« 〔伏屋(ふせや)〕の紋蔵 | トップページ | 〔倉渕(くらぶち)〕の佐喜蔵 »

2005.03.12

〔蛇(くちなわ)〕の平十郎

『鬼平犯科帳』文庫巻2の巻頭に収録されている[蛇(くちなわ)の眼]の主人公の盗賊の頭目。

202

年齢・容姿:46歳。才槌頭(さいづちあたま)の小男。眼の光が冷たい。
生国:摂津(せっつ)国大坂・西横堀本町(大阪府大阪市西区西本町?)の印判師の息子。

探索の発端:〔蛇(くちなわ)〕の平十郎一味7人は、寛政3年(1791)6月20日夜、土地の人たちが〔道有屋敷]呼んでいる橘町の医家・千賀道栄の邸宅へ押し入った。道栄の祖父で先年まで将軍の侍医だった千賀道有の遺産を狙ったのである。
皆殺しに近い荒業だったが、〔蛇〕一味が狙っていた金銭はほとんど無かった。道栄が寸前に幕府へ献金してしまっていたからだ。
一方、文庫巻1〔座頭と猿〕で姿を消した座頭の彦の市が、愛宕山の水茶屋の女おそのの躰を忘れかねて現れるのを、気長に見張っていた同心・酒井祐助が、姿を見せた彦の市を捕らえ、〔蛇〕一味の犯行が発覚した。

結末:彦の市の自白により、火盗改メは、小田原から西へ2里(約8キロ)ほどのところの水之尾にある〔蛇〕一味の盗人宿を急襲、平十郎のほかはその場で斬殺。平十郎は市中引き廻しの上、火あぶりの刑。

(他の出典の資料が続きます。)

-- ==== Sys2Proof/Tests/Slice0.lean ====
section
/-! SUPPORT. The model's own tests: ill-formed commands that the check refuses, worked examples of the spec, and for
each statement with hypotheses a state and operands that meet them. -/

namespace Sys2Proof.Tests

open Sys2Proof.Machine

set_option Elab.async false

/-! ## Small states -/

/-- The state right after reset with a request held. -/
def asking (code : Byte) (params : List Byte) : State :=
  { State.reset with port := { State.reset.port with request := some { code, params } } }

/-- A state with a request held. -/
def asks (code : Byte) (params : List Byte) (s : State) : State :=
  { s with port := { s.port with request := some { code, params } } }

/-- A command answers a next state of which a test holds. -/
def answers (o : Host.Outcome State Fault Refusal) (p : State → Bool) : Bool :=
  match o with
  | .next s => p s
  | _ => false

/-- The response buffer holds a response with a result. -/
def replied (r : Result) (s : State) : Bool := s.port.response.any fun x => x.result = r

/-- The first slot, that of Region ID 1. -/
def one : Slot := 0

/-- A part on FRONT that shows a colour: the columns 0 to 3 and rows 0 to 1 of the face. -/
def part : Part :=
  { face := .front, rect := { baseCol := 0, baseRow := 0, limitCol := 3, limitRow := 1 }, zLevel := 2,
    source := .fill 0x102030 }

/-- A part on FRONT that shows stream 1. -/
def streamPart : Part := { part with source := .stream 1 0 0 }

/-- A content with one part for FOLDED. -/
def content (p : Part) : Content := { attributes := Attributes.default, folded := some p, unfolded := none }

/-- A STAGED record. -/
def staged : Record :=
  { Record.free 1 with lifecycle := .staged, commitPending := true, pending := some (content part) }

/-- An IN_SERVICE record that is SHOWN. -/
def shown (p : Part) : Record :=
  { Record.free 1 with lifecycle := .inService, showing := .shown, live := some (content p) }

/-- The first slot holds a record. -/
def withOne (r : Record) (s : State) : State := s.updRecord one fun _ => r

/-- The engine is in a phase. -/
def withPhase (p : EnginePhase) (s : State) : State := { s with engine := { s.engine with phase := p } }

/-- The Transition Controller is in a state, on its way to UNFOLDED. -/
def inTransition (q : TransitionState) (s : State) : State :=
  { s with transition := { s.transition with state := q, target := some .unfolded } }

/-- A build of a kind with nothing in it. -/
def emptyBuild (kind : BuildKind) (layout : Layout) : Build :=
  { kind, layout, snapshot := Vec.tabulate fun _ => .absent, geometry := State.reset.geometry,
    reference := Map.empty .folded }

/-- Stream 1 has an open frame of 2 by 2 tiles at a Next Index, its timer running or not. -/
def withFrame (next : Nat) (timer : Option Nat) (s : State) : State :=
  s.updStream 1 fun st =>
    { st with frame := some { stamp := 0, width := 2, height := 2, next, malformed := false, timer } }

/-- The pixels of a tile in one colour. -/
def tile (c : Colour) : Pixels := List.replicate 256 c

/-- A stream tile write. -/
def streamWrite (t : Nat) : TileWrite := { tile := t, pixels := tile 7, kind := .stream }

/-- The link is FREE and nothing waits on it. -/
def quiet : State := { State.reset with link := Link.inReset 40, fill := Fill.reset }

つぶやき: 〔蛇〕の平十郎の本名は井口与兵衛で、先記したごとく、大坂の印判師・井口林右衛門の一人息子で、甘やかして育てられた。
「他人をゆるすことを知らず、他人を容れることを知らず、助けられたことぬだけを知って助けることを知らぬ」人間になってしまった。
父が急死したあと、ほかの男と情をかわした母を許すことができず、2人を惨殺して逃亡。流浪中に盗賊に拾われてその世界に入った---と、一人の男が盗賊に転落していく経緯がのべられている数少ない例。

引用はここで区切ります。